Your task is to transcribe the entries below exactly, from their first line down to the line containing "(R342, D19). -/", and to stop there.

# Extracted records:
_ _ _ _ _
-- ==== Sys2Proof/Machine/Cycle.lean ====
section
/-! DEFINITION. One step of the core (R394): fetch, decode, execute; the requests and the start of a thread (R341 to R345);
debug entry at the end of an instruction (R374); the single step (R380). -/

namespace Sys2Proof.Machine

/-! ## One instruction -/

/-- What the instruction word at $FFFE leaves unspecified (R410, D10): its destination and index registers. -/
def unspecifiedAtTop (w : Word) : List Reg :=
  match decodeWord w with
  | .ok i => resultRegs i
  | .error _ => []

/-- Fetch, the check of the $FFFE hazard, decode, execute, "by its own rule" (R394). At $FFFE the access that causes the
error is the prefetch at $0000 (R410). -/
def executeOne (s : State) : Host.Outcome State Fault Refusal :=
  match fetchWord s.pc s with
  | .error e => stopAt [] s.pc s e
  | .ok w =>
    if s.pc = 0xFFFE then .next (softwareError (unspecifiedAtTop w) (illegalAccess 0x0000 s))
    else
      match decodeWord w with
      | .error _ => .next (softwareError [] s)
      | .ok i => exec i s

/-- "if dbg_req or forced breakpoint pending then xgdbg <- 1; dbg_req <- false" (R394). -/
def finishDebug (s : State) : State :=
  if s.dbgReq then { enterDebug s with dbgReq := false } else s

/-! ## Requests -/

/-- The line of software trigger `k`: `xgswt[k] and (xgie or not SWT_GATED_BY_XGIE)` (R342, D19). -/
def triggerLine (s : State) (k : Nat) : Bool := s.xgswt.getLsbD k && (s.xgie || !s.chip.swtGatedByXgie)

/-- The channels of all eight software triggers. They carry no peripheral's request (R12). -/
def softwareChannels (c : Chip) : BitVec 128 := c.swtCh.foldl (fun m ch => m ||| bit128 ch) 0

/-- The requests of the software triggers that S12X_INT routes to the XGATE (R342). -/
def triggerRequests (s : State) : BitVec 128 :=
  (List.range 8).foldl (fun m k =>
    match s.chip.swtCh[k]? with
    | some ch => if triggerLine s k && s.triggerRoute.getLsbD k then m ||| bit128 ch else m
    | none => m) 0

/-- `req`, a subset of IMPL_CH: the hardware channels' lines and the software channels' (R341, R342). -/
def pendingRequests (s : State) : BitVec 128 :=
  ((s.reqLines &&& ~~~softwareChannels s.chip) ||| triggerRequests s) &&& s.chip.channels

/-- The channels of a set, in rising order. -/
def channelList (m : BitVec 128) : List (BitVec 7) :=
  ((List.range 128).filter (fun n => m.getLsbD n)).map (BitVec.ofNat 7)

/-- select(req): which one of several is taken is a free value (R345, D5). -/
def chooseRequest (s : State) : Option (BitVec 7) :=
  let l := channelList (pendingRequests s)
  match l with
  | [] => none
  | [n] => some n
  | _ => l[Config.selectIndex s.draws (pendingRequests s) % l.length]?

/-! ## One step of the core -/

/-- core_step() of R394. -/
def coreStep (s : State) : Host.Outcome State Fault Refusal :=
  match runState s with
  | .halted | .stopped | .frozen => .next s
  | .idle =>
    if s.xge then
      match chooseRequest s with
      | some n => startThread n s
      | none => .next s
    else .next s
  | .running =>
    if s.tagged then .next (enterDebug s)
    else onNext (executeOne s) finishDebug

/-! ## Leaving debug mode and the single step -/

/-- leave_debug_mode() of R379. -/
def leaveDebug (s : State) : Host.Outcome State Fault Refusal :=
  let s := { s with dbgReq := false }
  if s.xgdbg then
    let s := { s with xgdbg := false }
    if s.startPending then startThread s.xgchid { s with startPending := false } else .next s
  else .next s

/-- single_step() of R380; "tags and dbg_req do not apply to it". -/
def singleStep (s : State) : Host.Outcome State Fault Refusal :=
  if s.xgdbg && !s.xgsweif && !s.chip.secured && s.xgchid != 0 && !s.startPending then executeOne s
  else .next s

/-! ## Placing an instruction where the core fetches -/

/-- Whether the core can fetch and execute an instruction word at `a`: even, in RAM, not protected, not $FFFE. -/
def executable (s : State) (a : Word) : Bool :=
  !a.getLsbD 0 && decide (space s.chip a = .ram) && !accessProtected s.chip .word a && a != 0xFFFE

/-- Where an instruction is placed: at pc if it can execute there, else at $C000 or $FFFC. -/
def fetchAddress (s : State) : Word :=
  if executable s s.pc then s.pc else if executable s 0xC000 then 0xC000 else 0xFFFC

/-- The state in which the next step is the core's, with a thread running and no tag waiting. -/
def readyToRun (s : State) : State :=
  { s with
    env := []
    xgdbg := false
    xgsweif := false
    freezeInput := false
    tagged := false
    xgchid := if s.xgchid = 0 then 0x09 else s.xgchid
    pc := fetchAddress s }

end Sys2Proof.Machine
end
_ _ _ _ _
# WRITTEN SOLUTION:
-- ==== Sys2Proof/Machine/Cycle.lean ====
section
/-! DEFINITION. One step of the core (R394): fetch, decode, execute; the requests and the start of a thread (R341 to R345);
debug entry at the end of an instruction (R374); the single step (R380). -/

namespace Sys2Proof.Machine

/-! ## One instruction -/

/-- What the instruction word at $FFFE leaves unspecified (R410, D10): its destination and index registers. -/
def unspecifiedAtTop (w : Word) : List Reg :=
  match decodeWord w with
  | .ok i => resultRegs i
  | .error _ => []

/-- Fetch, the check of the $FFFE hazard, decode, execute, "by its own rule" (R394). At $FFFE the access that causes the
error is the prefetch at $0000 (R410). -/
def executeOne (s : State) : Host.Outcome State Fault Refusal :=
  match fetchWord s.pc s with
  | .error e => stopAt [] s.pc s e
  | .ok w =>
    if s.pc = 0xFFFE then .next (softwareError (unspecifiedAtTop w) (illegalAccess 0x0000 s))
    else
      match decodeWord w with
      | .error _ => .next (softwareError [] s)
      | .ok i => exec i s

/-- "if dbg_req or forced breakpoint pending then xgdbg <- 1; dbg_req <- false" (R394). -/
def finishDebug (s : State) : State :=
  if s.dbgReq then { enterDebug s with dbgReq := false } else s

/-! ## Requests -/

/-- The line of software trigger `k`: `xgswt[k] and (xgie or not SWT_GATED_BY_XGIE)` (R342, D19). -/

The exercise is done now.